Task:
Determine the number of lines below that contain "every". Write nothing but that number.
Top of Study material
-- ==== Sys2Proof/Tests/Slice0.lean ====
section
/-! SUPPORT. Tests on fixed values, and for every statement with hypotheses a state and operands that meet them. Expected
results are the spec's worked words, or calculated by hand from the rule that a test names. -/

namespace Sys2Proof.Tests

open Sys2Proof Sys2Proof.Machine

set_option maxRecDepth 20000

/-! ### Helpers -/

/-- P0, not negated. -/
def q0 : Qual := ⟨0, false⟩

/-- A command head without IDLE and without waits. -/
def h0 : CmdHead := ⟨0, ⟨3, 0⟩, ⟨3, 0⟩, ⟨3, 0⟩⟩

/-- Control registers with three general registers. -/
def ctl0 : Ctl := { Ctl.blank with pc := 0x1000, chi := 0x2000, g := [(1, 5), (2, 7), (3, 0xFFFFFFFFFFFFFFFE)] }

/-- A resident task of launch 1 at core 0, and nothing else. -/
def base : State :=
  { State.reset with
    boot := .running
    cur := { Core.blank 0 with slot := .resident, task := { Task.blank with lid := 1, ctl := ctl0 } } }

/-- The base state with its control registers changed. -/
def withC (f : Ctl → Ctl) : State := base.withCtl (f base.ctl)

/-- The base state with general registers. -/
def withG (g : Sparse Word) : State := withC fun c => { c with g := g }

/-- The base state with its task changed. -/
def withT (f : Task → Task) : State := base.withTask (f base.task)

/-- What `f` sees after the instruction. -/
def after {α : Type} (i : Instr) (s : State) (f : State → α) : Option α :=
  match exec i s with
  | .next t => some (f t)
  | _ => none

/-- A register and PC. -/
def gp (r : BitVec 5) (t : State) : Nat × Nat := ((t.getG r).toNat, t.ctl.pc.toNat)

/-- The codes of the faults that have been recorded. -/
def codes (t : State) : List Nat := t.faults.map fun r => fld r.w0.toNat 0 8

/-- Codes and PC. -/
def cp (t : State) : List Nat × Nat := (codes t, t.ctl.pc.toNat)

/-! ### Well-formedness: a term that each check refuses -/

theorem test_wf_iinv_scope : (Instr.iinv q0 1 2 6 false).wf = false := by decide
theorem test_wf_iinv_whole : (Instr.iinv q0 1 0 0 true).wf = false := by decide
theorem test_wf_fork_none : (Instr.fork q0 1 1 1 8).wf = false := by decide
theorem test_wf_fork_unused : (Instr.fork q0 1 1 0 1).wf = false := by decide
theorem test_wf_twait : (Instr.twait q0 1 1 3 0).wf = false := by decide
theorem test_wf_bar : (Instr.bar q0 5 0).wf = false := by decide
theorem test_wf_barr : (Instr.barr q0 1 2 1 0 7 0).wf = false ∧ (Instr.barr q0 1 2 1 0 0 5).wf = false
    ∧ (Instr.barr q0 1 2 1 0 3 4).wf = false := by decide
theorem test_wf_bfx : (Instr.bfx q0 1 2 63 1 false).wf = false ∧ (Instr.bfi q0 1 2 32 32).wf = false := by decide
theorem test_wf_cmp : (Instr.cmp 1 2 1 (.reg 0) 12).wf = false ∧ (Instr.cmp 1 1 1 (.reg 0) 0).wf = false := by decide
theorem test_wf_fcmp : (Instr.fcmp 1 2 1 (.reg 0) 6).wf = false ∧ (Instr.fcmp 3 3 1 (.reg 0) 0).wf = false := by decide
theorem test_wf_pload : (Instr.pload q0 1 3).wf = false := by decide
theorem test_wf_ld : (Instr.ld q0 1 2 0 0 3 true 0).wf = false := by decide
theorem test_wf_lda : (Instr.lda q0 1 2 0 0 6 3 false 0 0).wf = false ∧ (Instr.stl q0 1 2 0 0 7 3 0 0).wf = false
    ∧ (Instr.lda q0 1 2 0 0 0 3 true 0 0).wf = false := by decide
theorem test_wf_fence : (Instr.fence q0 0 0 6).wf = false := by decide
theorem test_wf_wait : (Instr.mseed ⟨0, ⟨3, 1⟩, ⟨3, 0⟩, ⟨3, 0⟩⟩ 0).wf = false := by decide
theorem test_wf_rep : (Instr.rep .flume h0 0 0 0 0 0).wf = false := by decide
theorem test_wf_efence : (Instr.efence .flume h0 0 6).wf = false := by decide
theorem test_wf_winv : (Instr.winv h0 1 true).wf = false := by decide
theorem test_wf_fill : (Instr.fill h0 1 2 true).wf = false := by decide
theorem test_wf_unlisted : (Instr.opcodeNotListed 0).wf = false ∧ (Instr.engineOpcodeNotListed .flume 0).wf = false := by
  decide
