-- ==== Sys2Proof/Syntax.lean ====
section
/-! DEFINITION. The instructions: one constructor for each row of spec/opcode_table.json. A row that is a word of an
engine's stream carries its decoded fields (09 R119); a row that is a step of the module carries the step's inputs. -/

namespace Sys2Proof

open Sys2Proof.Machine (Ty)

/-- An operand, decoded from its 11-bit specifier (09 R123). -/
inductive Opnd where
  | v (i : BitVec 9)
  | s (i : BitVec 6)
  | b (i : BitVec 3)
  | p (i : BitVec 3)
  | vm (i : BitVec 4)
  | k (i : BitVec 8)
  | q (peek : Bool) (i : BitVec 4)
  | null
  deriving DecidableEq, Repr

/-- The fields of a Form A word (09 R119). -/
structure AForm where
  sub : BitVec 4
  gn : Bool
  gp : BitVec 3
  dst : Opnd
  sa : Opnd
  sb : Opnd
  sc : Opnd
  ft : BitVec 3
  ty : Ty
  md : BitVec 4
  imm : BitVec 24
  deriving DecidableEq, Repr

/-- The fields of a Form B word (09 R119). -/
structure BForm where
  sub : BitVec 4
  gn : Bool
  gp : BitVec 3
  dst : Opnd
  sa : Opnd
  ft : Bool
  ty : Ty
  md : BitVec 4
  imm : BitVec 48
  deriving DecidableEq, Repr

/-- The fields of a Form C word (09 R119). -/
structure CForm where
  sub : BitVec 4
  gn : Bool
  gp : BitVec 3
  dst : Opnd
  sa : Opnd
  lv : BitVec 3
  cf : BitVec 7
  off : BitVec 48
  deriving DecidableEq, Repr

/-- A Form P instruction: a Form A head and twelve parameter fields, field i in bits [32i + 31 : 32i] (09 R121). -/
structure PForm where
  head : AForm
  par : BitVec 384
  deriving DecidableEq, Repr

/-- The answer of another module to an access or a message: taken; not taken (no such memory, 27 R361; every receive slot occupied, 13 R205);
refused (27 R351); a write to a granule whose RO bit is set (27 R362). -/
inductive FarAns where
  | ok | no | refused | readOnly
  deriving DecidableEq, Repr

/-- The answers of other modules to an access, by the 64-byte granule of the physical address; a granule that is not listed is taken. -/
abbrev FarMap := List (Nat × FarAns)

/-- The answer for an address. -/
def FarMap.at (m : FarMap) (pa : Nat) : FarAns := ((m.find? fun e => e.1 == pa / 64).map (·.2)).getD .ok

/-- What other modules answer to a MSGSEND: to the message, and to the reads of its payload (13 R182, R205). -/
structure MsgAns where
  target : FarAns := .ok
  payload : FarMap := []
  deriving DecidableEq, Repr

/-- A context whose transfer has waited 2 ms: the accesses of it, counted from 0, that have no answer, each with its first part that has none,
and the answers of other modules to the rest (13 R183); and the accesses of the cluster that were accepted and have no answer (21 R316), by
number and part. -/
structure Unanswered where
  x : Nat
  late : List (Nat × Nat)
  far : FarMap := []
  lost : List (Nat × Nat) := []
  deriving DecidableEq, Repr

/-- What a request on the physical map asks (27 R350, 31 R385): a read, a write, an addition, a message; an atomic (13 R195; its operands in
the data, one above the other); a reducing store (R198); a push or a pop on a queue (R204), with the physical address of its BASE; a hub
core's fence (21 R293); ATTR.set or ATTR.clr of a range (11 R177). -/
inductive ReqKind where
  | read | write | atomicAdd | message
  | atom (op : Nat) (ty : Ty)
  | reduce (op : Nat) (ty : Ty)
  | qpush (base : Nat)
  | qpop (base : Nat)
  | fence
  | attrSet
  | attrClr
  deriving DecidableEq, Repr

/-- A request by a hub core or a host: physical address or BAR offset, width in bytes, data; and how other modules answer it. -/
structure BusReq where
  kind : ReqKind
  addr : Nat
  len : Nat
  data : BitVec 64
  far : FarMap := []
  deriving DecidableEq, Repr

/-- A request that arrives through the Gateway from another module (27 R351). For a message, `addr` is the target
cluster, `hnd` the handler and `asid` the sender task's ASID (13 R205). -/
structure RemoteReq where
  srcMod : BitVec 6
  srcMaster : BitVec 12
  kind : ReqKind
  addr : Nat
  bytes : List Byte
  hnd : Parcel
  asid : BitVec 8
  deriving DecidableEq, Repr

/-- One image of a boot-flash bank: what a verifying stage finds (31 R388). -/
structure FlashImage where
  present : Bool
  readable : Bool
  sigOk : Bool
  svn : Nat
  digest : BitVec 512
  deriving DecidableEq, Repr

/-- A register write that an item of the configuration record becomes (31 R390): hub configuration offset and value. -/
structure CfgWrite where
  off : Nat
  val : BitVec 64
  deriving DecidableEq, Repr

/-- A capability that boot firmware lists (01 R22, R23): identifier, version, and what the configuration gives of its payload. -/
structure Cap where
  id : BitVec 16
  ver : BitVec 8
  given : List (BitVec 64)
  deriving DecidableEq, Repr

/-- A boot-flash bank: stage-1 image, hub firmware, OS loader, and the configuration record with its bytes; whether the reserved fields of
its items' payloads are zero, whose layout the manual does not give, and what the payloads become: the register writes, the ranges of item 4
(A-die, base, length) and the bases of item 8 (A-die, base); the record keys that the stage-1 image accepts, and the key that signed the OS
loader (31 R387 to R391). -/
structure FlashBank where
  stage1 : FlashImage
  record : FlashImage
  firmware : FlashImage
  loader : FlashImage
  recordBytes : List Byte
  acceptedKeys : List (BitVec 64)
  loaderKey : BitVec 64
  recordOk : Bool
  writes : List CfgWrite
  cxl : List (Nat × Nat × Nat)
  modNo : BitVec 6
  caps : List Cap
  shadow : List (Nat × Nat)
  deriving DecidableEq, Repr

/-- What a reset or a wake meets outside the model: whether the PUF helper data passes its check, which links fail to train, the
peer modules of the Gateway ports whose peer completes its session, the CXL ports with the width and rate they trained at, and the digests
of what stage 3 loads (31 R388, R393, R394, 27 R349, 25 R340). -/
structure ResetEnv where
  pufOk : Bool
  failed : List Nat
  peers : List (Nat × BitVec 6) := []
  cxlPorts : List (Nat × BitVec 64) := []
  loaded : List (BitVec 512) := []
  deriving DecidableEq, Repr

/-- A record that a hub core submits, and the index range of a launch (03 R44, R49). -/
structure Submission where
  rcd : BitVec 1024
  range : Option (BitVec 64 × BitVec 64)
  deriving DecidableEq, Repr

/-- The number of an access, and the scope with respect to which it is performed, CLUS (1) to SYSTEM (11), before its home performs it; any
other number for its home (21 R294). -/
structure Performed where
  id : Nat
  scope : Nat
  deriving DecidableEq, Repr

/-- A message between modules of one ring: an election result, a launch split, with the master that submitted the launch (07 R112), or a
reissue (03 R49); whether every member in the other modules reports RUN (31 R394). A die d of module m is 256 (m + 1) + d, one of this module
its number. -/
inductive DistMsg where
  | ringRun (on : Bool)
  | election (t : Nat) (master : Nat)
  | launch (t : Nat) (rec : BitVec 1024) (src : BitVec 12) (first count : BitVec 64)
  | reissue (t : Nat) (rec : BitVec 1024) (first count : BitVec 64)
  deriving DecidableEq, Repr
Bottom of Study material
Output below:
3